We have the containers' IP, so we are going to add these IP to the virtual service using ipvsadm
with the flags -a
to add a server to the virtual service that we specified using -t
and -m
to use masquerading (network access translation, or NAT).
$ sudo ipvsadm -a -t 100.100.100.100:80 -r 172.17.0.2:8000 -m
$ sudo ipvsadm -a -t 100.100.100.100:80 -r 172.17.0.3:8000 -m
We can use the ipvsadm
to list the virtual services with its servers.
$ ipvsadm -l
IP Virtual Server version 1.2.1 (size=4096)

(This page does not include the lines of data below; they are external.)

-- ==== Sys2Proof/Tests/Slice0.lean ====
section
/-! SUPPORT. Tests: ill-formed commands that `Instr.wf` refuses, message bytes written out by chapter 12, the manual's worked
figures, and, for each statement of Certificates/Slice0, concrete states and operands that meet its hypotheses. -/

namespace Sys2Proof.Machine.Tests

set_option Elab.async false

/-! ### Small states -/

/-- A message from the control stream with tag 7, and one from home. -/
def van : Hdr := ⟨.van 255 none, 7⟩
def home : Hdr := ⟨.home, 7⟩

/-- The part after reset with a short free list, each owner's cap 64 and the block event of tick 0 not due. -/
def small : State :=
  { State.reset with pkp := { free := [0, 1, 2, 3, 4, 5, 6, 7, 8, 9, 10, 11], owners := Table.replicate 6 { cap := 64 } } }

def withTbu (t : Timebase) : State := { small with tbu := t }

/-- `small` with the record of one programme. -/
def withProg (p : Prog) (r : Programme) : State := small.onProg p fun _ => r

/-- `small` with the record of one link. -/
def withLink (l : Link) (r : LinkRecord) : State := small.onLink l fun _ => r

/-- `small` with the Clip Marker's state. -/
def withClips (m : ClipMarker) : State := { small with clm := m }

/-- A locked Timebase Unit at tick 100 in the middle of a period. -/
def locked : Timebase := { lock := .locked, tick := 100, run := 48, period := some ⟨960, 500⟩ }

/-- A clip of P0 whose in-point is picture 5. -/
def clip (n : Nat) (st : ClipState) : Clip :=
  { number := n, state := st, source := .home, priority := .normal, mark := 5, cameras := [⟨0, some ⟨5, false⟩⟩] }

/-- The state that a command leaves; every command answers a next state. -/
def after (c : Instr) (s : State) : State :=
  match exec c s with
  | .next t => t
  | _ => s

/-- The status of the last reply in the ring output queue, by its number of 11.3, where the reply fits one cell. -/
def status (s : State) : Option Byte := s.sri.queue.getLast?.map fun c => byteAt c 9


/-! ### Witnesses: chapters 1 and 2 -/

theorem test_witness_step : ({ small with pending := [.missedFrame] } : State).pending = [.missedFrame] ∧
    (∃ t, exec .powerOnReset small = .next t) := ⟨rfl, _, rfl⟩

theorem test_witness_reset : VanReady van 255 small := by unfold VanReady Quiet NoOwed; decide +kernel

/-- R3 at the last run count and the last consecutive interval that do not complete the lock. -/
theorem test_witness_unlocked (s : State) (hs : s = withTbu { run := 46 }) :
    Quiet s ∧ NothingDue s ∧ s.tbu.lock = .unlocked ∧ s.sri.queue = [] ∧ s.cmu.notices = [] ∧ s.tbu.run < 47 := by
  subst hs; unfold Quiet NoOwed NothingDue; decide +kernel

/-- R4 at the last miss that keeps the lock, and at the one that ends it. -/
theorem test_witness_locked (m : Nat) (hm : m = 6 ∨ m = 7) (s : State) (hs : s = withTbu { locked with miss := m }) :
    Quiet s ∧ NothingDue s ∧ s.tbu.lock = .locked ∧ s.sri.queue = [] ∧ s.cmu.notices = [] ∧
    (s.tbu.miss < 7 ∨ s.tbu.miss = 7) := by
  subst hs; rcases hm with rfl | rfl <;> (unfold Quiet NoOwed NothingDue; decide +kernel)

/-- R5: a holdover one consecutive frame start before the return, and at it. -/
theorem test_witness_holdover (r : Nat) (hr : r = 46 ∨ r = 47) (s : State)
    (hs : s = withTbu { locked with lock := .holdover, miss := 8, run := r }) :
    Quiet s ∧ NothingDue s ∧ s.tbu.lock = .holdover ∧ s.sri.queue = [] ∧ s.cmu.notices = [] ∧
    (¬(24 ≤ 24 ∧ 47 ≤ s.tbu.run) ∨ 24 ≤ 24 ∧ s.tbu.run = 47) := by
  subst hs; rcases hr with rfl | rfl <;> (unfold Quiet NoOwed NothingDue; decide +kernel)

/-- A notice of no command. -/
def notice : Notice := { body := .linkDown 0, tick := 0, pic := 0 }

theorem test_witness_slot (q : List (List Byte)) (n : List Notice)
    (hq : (q, n) = ([[1]], [notice]) ∨ (q, n) = ([], [notice]) ∨ (q, n) = ([], [])) (s : State)
    (hs : s = { withTbu locked with sri := { queue := q }, cmu := { notices := n } }) :
    Quiet s ∧ NothingDue s ∧ s.tbu.lock = .locked ∧ s.sri.queue = q ∧ s.cmu.notices = n := by
  subst hs
  rcases hq with h | h | h <;> (cases h; unfold Quiet NoOwed NothingDue; decide +kernel)

/-- R6: the last accumulator that gives B ticks and the first that gives B + 1. -/
theorem test_witness_periodStart (a : Nat) (ha : a = 2 ∨ a = 3) (s : State)
    (hs : s = withTbu { locked with num := 2, den := 5, acc := a, period := some ⟨800, 0⟩ }) :
    Quiet s ∧ periodDue s = true ∧ (s.tbu.acc + s.tbu.num < s.tbu.den ∨ s.tbu.den ≤ s.tbu.acc + s.tbu.num) := by
  subst hs; rcases ha with rfl | rfl <;> (unfold Quiet NoOwed; decide +kernel)

theorem test_witness_firstPeriod (s : State) (hs : s = withTbu { run := 47 }) :
    Quiet s ∧ NothingDue s ∧ s.tbu.lock = .unlocked ∧ 24 ≤ 24 ∧ s.tbu.run = 47 := by
  subst hs; unfold Quiet NoOwed NothingDue; decide +kernel

theorem test_witness_cadence : step State.reset = .next State.reset ∧ CadenceOk State.reset.tbu :=
  ⟨rfl, ⟨by decide, by decide, by decide, by decide, by decide, by decide⟩⟩

theorem test_witness_ringMap : step State.reset = .next State.reset ∧ MapOk State.reset.sri :=
  ⟨rfl, ⟨⟨255, by decide +kernel⟩, by decide +kernel⟩⟩

theorem test_witness_timebaseSet (s : State) (hs : s = withProg 3 { state := .freezing }) :
    VanReady van 255 s ∧ (prog s 3).state = .freezing ∧
    CadenceOk small.tbu ∧ (∀ p, (prog small p).state = .idle) := by
  subst hs
  refine ⟨by unfold VanReady Quiet NoOwed; decide +kernel, by decide, ?_, by decide⟩
  exact ⟨by decide, by decide, by decide, by decide, by decide, by decide⟩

Prot LocalAddress:Port Scheduler Flags
-> RemoteAddress:Port Forward Weight ActiveConn InActConn
TCP 100.100.100.100:http rr
-> 172.17.0.2:8000 Masq 1 0 0
-> 172.17.0.3:8000 Masq 1 0 0
If you added a wrong server, you can remove that server with -d
flag.
$ ipvsadm -d -t 100.100.100.100:http -r 172.17.0.3:8000
Now our service can make loadbalacing over L4 using Round Robin as algorithm to balance.
$ curl 100.100.100.100
I'm 5886b1ed7bd4
$ curl 100.100.100.100
I'm cd977829ae0c
$ curl 100.100.100.100
I'm 5886b1ed7bd4
$ curl 100.100.100.100
I'm cd977829ae0c
As you can see, doing load balancing with IPVS
is pretty straightforward.
In K8S one of the advantages of choosing IPVS
mode for kube-proxy
instead of iptables
is that IPVS
is a Linux kernel feature that is designed for load balancing, it has multiple different scheduling algorithms such as round-robin, shortest-expected-delay, least connections and more, also it has an optimized look-up routine O(1) based on a hash table data structure rather than a list of sequential rules O(n) "iptables adds the rules in a sequential chain that grows roughly in proportion to the number of services and number of backend pods behind each service)."